The Na'vi survive on this planet by knowing it well, living in harmony with nature, and being wise about the creatures they share with. In this and countless other ways they resemble Native Americans. Like them, they tame another species to carry them around--not horses, but graceful flying dragon-like creatures. The scene involving Jake capturing and taming one of these great beasts is one of the film's greats sequences.

Like "Star Wars" and "LOTR," "Avatar" employs a new generation of special effects. Cameron said it would, and many doubted him. It does. Pandora is very largely CGI. The Na'vi are embodied through motion capture techniques, convincingly. They look like specific, persuasive individuals, yet sidestep the eerie Uncanny Valley effect. And Cameron and his artists succeed at the difficult challenge of making Neytiri a blue-skinned giantess with golden eyes and a long, supple tail, and yet--I'll be damned. Sexy.

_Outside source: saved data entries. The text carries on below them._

/-- Discard the held products of a gang on a range (R136, step 1). -/
def State.discardHeld (s : State) (c p : Nat) (g : Gang) (b n : Nat) : State :=
  let held := fun (q : SeqCmd) => q.gang == g && banksMeet q.bank q.count b n &&
    (match q.op with | .product x => x.guard.isSome | _ => false)
  let s := s.modSeq c p fun l => l.filter fun q => !held q
  s.seqAdvance c p (s.seqOf c p).length
/-- Whether an open latch of a gang has captured a product on a range. -/
def State.latchNames (s : State) (g : Gang) (b n : Nat) : Bool :=
  (s.team g.team).latches.any fun l => l.gang == g && banksMeet (bits l.word.toNat 7 4) 4 b n
/-- The tests of FREE, in the order of R136: what is held on the range is discarded, then the open latch, the commands in
flight, for which the warp waits at no blocking point, and the faulted banks. -/
def State.freeTest (s : State) (k : Iss) (w : FX) (v : Nat) (here : List Nat) : State × Mtx :=
  let b := w.bank
  let n := bankCount w
  let bs := range b n
  match s.mtxOwn k v bs with
  | some c => (s, codeFor here c)
  | none =>
    let g := s.gangOf k.team v
    let s := s.discardHeld k.core k.part g b n
    if s.latchNames g b n then (s, codeFor here fMtxown)
    else if s.foreign k.core k.part g bs then (s, .wait (.alloc b n))
    else
      match (s.restore k.core k.part g bs).drain k.core k.part g b n with
      | (s, .pages ks) => (s, .wait (.page ks))
      | (s, .poison l) => (s, .poison l)
      | (s, .banks a) => (s, .wait (.alloc a 4))
      | (s, .clear) => (match s.bankFault k.core k.part bs with
        | some (f, _) => (s, s.faultFor k v f)
        | none => (s, .ready .clear))
      | (s, _) => (s, .stall)
/-- The banks of a range go back to the free state. -/
def State.freeRange (s : State) (k : Iss) (w : FX) : State :=
  ((range w.bank (bankCount w)).foldl (fun (s : State) (j : Nat) => s.modBank k.core k.part j AccBank.freed) s).wakeAlloc
    k.core k.part
/-- The threads of an issue in home warps whose gang an earlier home warp of the issue names too. -/
def State.sameGang (s : State) (t : Nat) (ex : List Nat) : List Nat :=
  let ws := s.warpsOf t ex
  let again := ws.filter fun v => ws.any fun u => decide (u < v) && s.gangOf t u == s.gangOf t v
  ex.filter fun i => again.contains ((s.team t).warpOf i)
/-- FREE: the range goes back to the free state. Other home warps of the same gang in the issue stay at the word and come to it
after that, when they hold nothing there (R136). -/
def execFree (w : FX) (s : State) : Host.Outcome State Fault Refusal :=
  word (.free w) w.c goOn (fun s k ex =>
    let late := s.sameGang k.team ex
    let again := fun (here : List Nat) => late.contains (here.headD 0)
    let r := s.mtxAll k ex (fun s v here => if again here then (s, .ready .clear) else s.freeTest k w v here)
      (fun s _ here _ => if again here then s else s.freeRange k w)
    match r, late with
    | .done s j, _ :: _ =>
      .left (((s.ungroup k.team late).finish (k.without late) w.c (ex.filter fun i => !late.contains i) j).tidy k.team)
    | r, _ => r) s

/-! ### MMA (R132, R139, R140, R145, R146) -/

/-- The tests of a first arrival: its banks, then its record (R137, R140). -/
def State.mmaCheck (s : State) (k : Iss) (w : FX) (v : Nat) (here : List Nat) : Option Mtx :=
  match s.mtxOwn k v (range w.bank 4) with
  | some c => some (codeFor here c)
  | none => match recCheck w.fmt ((List.range 8).map fun j =>
      (s.warp k.team v).regs.s.getD (w.sa.toNat - 0xC0 + j) 0) with
    | some (c, a) => some (.trap (here.map fun i => (i, { code := c, addr := a })) none)
    | none => none

/-- The latch of a gang. -/
def State.latch (s : State) (g : Gang) : Option Latch := (s.team g.team).latches.find? fun l => l.gang == g
/-- Capture an MMA in an empty latch, which takes a fresh number. -/
def State.capture (s : State) (k : Iss) (w : FX) (v : Nat) (g : Gang) (bad : Option NotInstr) : State :=
  let x := s.warp k.team v
  let (id, s) := s.fresh
  let l : Latch :=
    { id, gang := g, word := k.clause.word k.pos, pc := k.pc,
      record := (List.range 8).map fun j => x.regs.s.getD (w.sa.toNat - 0xC0 + j) 0, vcnt := x.regs.vcnt,
      mprog := x.regs.mprog, guard := if w.gd = 1 then some (v, w.gs.toNat) else none, bad,
      control := controlCase k w.c (some (.mma w)), arrived := [] }
  s.modTeam k.team fun m => { m with latches := m.latches ++ [l] }
/-- A home warp arrives at a latch. DESIGN CHOICE, log entry 54: where other threads of a home warp that has arrived issue an
MMA, it is no second arrival; they wait for the same rendezvous. -/
def State.arriveLatch (s : State) (g : Gang) (v : Nat) : State :=
  s.modTeam g.team fun m => { m with latches := m.latches.map fun l =>
    if l.gang = g ∧ ¬ l.arrived.contains v then { l with arrived := l.arrived ++ [v] } else l }

/-- One home warp's arrival, after its release: its executing threads wait, and at a latch whose word is not an instruction all
its active ones, which enter the handler together if the home warp must (R146, R297). -/
def State.mmaArrive (s : State) (k : Iss) (w : FX) (bad : Option NotInstr) (v : Nat) (here : List Nat) : State :=
  let t := k.team
  let g := s.gangOf t v
  let s := if (s.latch g).isNone then s.capture k w v g bad else s
  match s.latch g with
  | none => s
  | some l0 =>
    let bank := bits l0.word.toNat 7 4
    let would : Latch := { l0 with arrived := l0.arrived ++ [v] }
    if s.latchFull would ∧ l0.bad.isNone ∧ s.foreign k.core k.part g (range bank 4) then
      here.foldl (fun (s : State) (i : Nat) => s.block t i (.alloc bank 4)) s
    else
      let s := s.arriveLatch g v
      match s.latch g with
      | none => s
      | some l =>
        if l.bad.isNone ∧ s.latchFull l then s.accept l
        else
          let stay := if l.bad.isNone then here else s.ofWarp t v k.threads
          let s := stay.foldl (fun (s : State) (i : Nat) => s.block t i (.gang l.id)) s
          if s.latchFull l then s.enterLatch l else s
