/-! ### Registers: reads

A read gives RW and RO fields as they stand; WO fields, reserved bits and what no register holds read as zero (R6, R7). -/

/-- A command register: BUSY, RESULT and its number. -/
def cmdWord (busy : Bool) (result n : Nat) : Nat := busy.toNat * 2 ^ 31 + result * 2 ^ 28 + n
/-- A word of a partition block is read. -/
def Part.read (x : Part) (off : Nat) : Nat :=
  match off with
  | 0x00 => x.clusters * 2 ^ 16 + x.l2ways
  | 0x08 => x.s2root
  | 0x10 => x.poolbase
  | 0x18 => x.poolsize
  | 0x20 => x.fqbase
  | 0x28 => x.fqlog
  | 0x30 => x.fqhead.toNat
  | 0x38 => x.fqtail.toNat
  | _ => 0
/-- A word of an interface block is read. -/
def Iface.read (x : Iface) (off : Nat) : Nat :=
  match off with
  | 0x00 => x.szlog * 2 ^ 8 + x.owner * 2 + x.en.toNat
  | 0x08 => x.ring
  | _ => 0
/-- A word of a notify page is read. -/
def Iface.notify (x : Iface) (off : Nat) : Nat :=
  match off with
  | 0x008 => x.prio
  | 0x010 => x.errvec * 2 ^ 18 + x.timer * 2 ^ 8 + x.count
  | 0x018 => x.errcode * 2 ^ 44 + x.err.toNat * 2 ^ 40 + x.halt.toNat * 2 ^ 32 + x.head
  | 0x020 => x.erridx
  | _ => 0
/-- A management register is read, of those below 0x1000. -/
def State.mgmtRead (s : State) (off : Nat) : Nat :=
  let m := s.mgmt
  match off with
  | 0x00 => m.dfeat.toNat
  | 0x20 | 0x28 | 0x30 | 0x38 => (m.drvfeat.getD ((off - 0x20) / 8) 0).toNat
  | 0x40 => m.ctxtab
  | 0x48 => cmdWord m.ctxBusy m.ctxRes m.ctx
  | 0x50 => s.invOver.toNat
  | 0x58 => cmdWord m.commBusy m.commRes m.comm
  | 0x60 => m.commtab
  | 0x68 => s.bootstat
  | _ => 0
/-- A register of BAR0 is read; those of partitions, interfaces, remap entries, MSI-X and the machine-check banks lie in
ranges of their own. -/
def State.bar0Read (s : State) (off : Nat) : Nat :=
  if off % 8 ≠ 0 then 0
  else if off < 0x1000 then s.mgmtRead off
  else if off < 0x1400 then (s.partOf ((off - 0x1000) / 0x80)).read (off % 0x80)
  else if 0x2000 ≤ off ∧ off < 0x3000 then (s.iface ((off - 0x2000) / 0x40)).read (off % 0x40)
  else if 0x4000 ≤ off ∧ off < 0x5000 then
    let r := (s.iface ((off - 0x4000) / 0x40)).remap.getD ((off - 0x4000) / 0x10 % 4) default
    (if off % 0x10 = 8 then r.pdesc else r.word).toNat
  else if 0x8000 ≤ off ∧ off < 0x8400 then (mget 0 s.mgmt.msix ((off - 0x8000) / 8)).toNat
  else if off = 0x9000 then s.mgmt.pending.toNat
  else if 0x10000 ≤ off ∧ off < 0x10000 + 0x200 * Config.cores ∧ off % 0x200 < 0x80 then
    (((s.core ((off - 0x10000) / 0x200)).mc.getD (off % 0x200 / 0x20) []).getD (off % 0x20 / 8) 0).toNat
  else 0
/-- A register of BAR0 or of a notify page is read; before READY all but BOOTSTAT read as zero (R360). -/
def State.regRead (s : State) (bar off : Nat) : Nat :=
  if bar = 0 then (if s.mgmt.ready ∨ off = 0x68 then s.bar0Read off else 0)
  else if bar = 2 then (s.iface (off / 4096)).notify (off % 4096)
  else 0
/-- The host reads a register. -/
def State.readRegister (s : State) (bar off : Nat) : State := s.emit (.register bar off (BitVec.ofNat 64 (s.regRead bar off)))

/-! ### CXL.mem and host memory (R171, R265, R280, R314, R360) -/

/-- Whether a host access may reach n bytes of device memory. -/
def State.cxlOk (s : State) (pa n : Nat) : Bool := s.mgmt.ready && decide (0 < n) && paMemory (pa + n - 1)
def execCxlMemRead (pa len : Nat) (s : State) : Host.Outcome State Fault Refusal :=
  .next (if s.cxlOk pa len then s.emit (.hostData (s.mem.readN pa len) (s.poisoned (.mem pa) len)) else s.emit .cxlError)
def execCxlMemWrite (pa : Nat) (bytes : List Byte) (s : State) : Host.Outcome State Fault Refusal :=
  .next (if s.cxlOk pa bytes.length then s.homeWrite pa bytes else s.emit .cxlError)
/-- The host's IOMMU begins or ceases to translate a page of a PASID's I/O addresses; a result that is cached stays until the
host invalidates it (R280). -/
def State.hostMap (s : State) (pasid page : Nat) (ok : Bool) : State :=
  let rest := s.hostBad.filter (· != (pasid, page))
  { s with hostBad := if ok then rest else rest ++ [(pasid, page)] }

/-- The CXL.io configuration space answers, whatever the stage of bring-up (R360); what it holds is free, log entry 59. -/
def State.configRead (s : State) (off : Nat) : State :=
  ({ s with nextId := s.nextId + 1 } : State).emit (.config off (Config.configWord off s.nextId))

/-! ### Attestation and management (R292, R293, R360, R362) -/

/-- Whether a request reaches Cloper: on SMBus, at its address (R362). -/
def State.hears (s : State) : Transport → Bool
  | .mctpSmbus a => a == s.mgmt.smbus
  | _ => true

/-- Cloper answers from stage 2 on, on the transport that the request came by. After a stage-1 failure it reports only its ROM
identity, whatever SPDM request asks for it. -/
def State.answer (s : State) (via : Transport) (o : Out) : State :=
  if ¬ s.hears via then s
  else if 2 ≤ s.mgmt.stage then s.emit o
  else if s.mgmt.err ≠ 0 ∧ s.mgmt.stage = 0 then s.emit (.answer via 0 Config.romIdentity)
  else s
/-- SPDM 1.2 and 1.3. -/
def execGetVersion (via : Transport) (s : State) : Host.Outcome State Fault Refusal :=
  .next (s.answer via (.answer via 1 [0x12, 0x13]))
def execGetCapabilities (via : Transport) (s : State) : Host.Outcome State Fault Refusal :=
  .next (s.answer via (.answer via 2 Config.capabilities))
/-- EdDSA Ed25519 for signing and SHA-512 for hashing, and no others. -/
def execNegotiateAlgorithms (via : Transport) (s : State) : Host.Outcome State Fault Refusal :=
  .next (s.answer via (.offer via [.ed25519] [.sha512]))
def execGetDigests (via : Transport) (s : State) : Host.Outcome State Fault Refusal :=
  .next (s.answer via (.answer via 4 (Config.sha512 Config.certificate)))
def execGetCertificate (via : Transport) (offset len : Nat) (s : State) : Host.Outcome State Fault Refusal :=
  .next (s.answer via (.answer via 5 ((Config.certificate.drop offset).take len)))
/-- The nonce is answered with a signature by the identity key. -/
def execChallenge (via : Transport) (nonce : List Byte) (s : State) : Host.Outcome State Fault Refusal :=
  .next (s.answer via (.answer via 6 (Config.sign nonce)))
/-- The image that a measurement is of, as it was loaded. -/
def State.image (s : State) (id : Nat) : List Byte := imageOf s.mgmt.images id
/-- A measurement of R293; measurement 4 is taken at the request. -/
def State.measurement (s : State) (index : Nat) : List Byte :=
  if index = 4 then
    Config.sha512 ((s.mgmt.drvfeat.flatMap fun w => leBytes 8 w.toNat) ++
      s.parts.flatMap fun p => leBytes 8 (p.read 0))
  else if 1 ≤ index ∧ index ≤ 3 then Config.sha512 (s.image index)
  else []
def execGetMeasurements (via : Transport) (index : Nat) (s : State) : Host.Outcome State Fault Refusal :=
  .next (if 2 ≤ s.mgmt.stage ∧ s.hears via then s.emit (.answer via 7 (s.measurement index)) else s)
/-- MCTP comes over CXL and over SMBus; the DOE mailbox carries SPDM alone (R292, R362). -/
def overMctp : Transport → Bool
  | .doe => false
  | _ => true
def execMctpControl (via : Transport) (cmd : BitVec 8) (s : State) : Host.Outcome State Fault Refusal :=
  .next (if 2 ≤ s.mgmt.stage ∧ overMctp via ∧ s.hears via then s.emit (.answer via 8 (Config.mctpAnswer cmd)) else s)
/-- The clock step of a core below 2.0 GHz: its own, and what power costs every core (R353, R355). -/
def State.stepOf (s : State) (c : Nat) : Nat := min 3 ((s.core c).clock + s.mgmt.cut)
/-- A numeric sensor: 0 to 191 the cores, 192 to 208 the other sensors of R355, 209 to 213 the rails, 214 to 217 the dies'
clock steps, as the deepest of a die's cores, 218 BOOTSTAT. DESIGN CHOICE, log entry 6: the numbers are the model's. -/
def State.sensor (s : State) (n : Nat) : Nat :=
  if n < Config.cores then (s.core n).heat
  else if n < 209 then mget 0 s.mgmt.temps n
  else if 214 ≤ n ∧ n ≤ 217 then ((List.range 48).map fun k => s.stepOf (48 * (n - 214) + k)).foldl max 0
  else if n = 218 then s.bootstat
  else Config.sensorReading n s.clk
def execPldmRequest (via : Transport) (sensor : Nat) (s : State) : Host.Outcome State Fault Refusal :=
  .next (if 2 ≤ s.mgmt.stage ∧ sensor ≤ 218 ∧ overMctp via ∧ s.hears via then s.emit (.sensor via sensor (s.sensor sensor)) else s)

At 163 minutes, the film doesn't feel too long. It contains so much. The human stories. The Na'vi stories, for the Na'vi are also developed as individuals. The complexity of the planet, which harbors a global secret. The ultimate warfare, with Jake joining the resistance against his former comrades. Small graceful details like a floating creature that looks like a cross between a blowing dandelion seed and a drifting jellyfish, and embodies goodness. Or astonishing floating cloud-islands.

I've complained that many recent films abandon story telling in their third acts and go for wall-to-wall action. Cameron essentially does that here, but has invested well in establishing his characters so that it matters what they do in battle and how they do it. There are issues at stake greater than simply which side wins.

Cameron promised he'd unveil the next generation of 3-D in "Avatar." I'm a notorious skeptic about this process, a needless distraction from the perfect realism of movies in 2-D. Cameron's iteration is the best I've seen -- and more importantly, one of the most carefully-employed. The film never uses 3-D simply because it has it, and doesn't promiscuously violate the fourth wall. He also seems quite aware of 3-D's weakness for dimming the picture, and even with a film set largely in interiors and a rain forest, there's sufficient light. I saw the film in 3-D on a good screen at the AMC River East and was impressed. I might be awesome in True IMAX. Good luck in getting a ticket before February.

It takes a hell of a lot of nerve for a man to stand up at the Oscarcast and proclaim himself King of the World. James Cameron just got re-elected.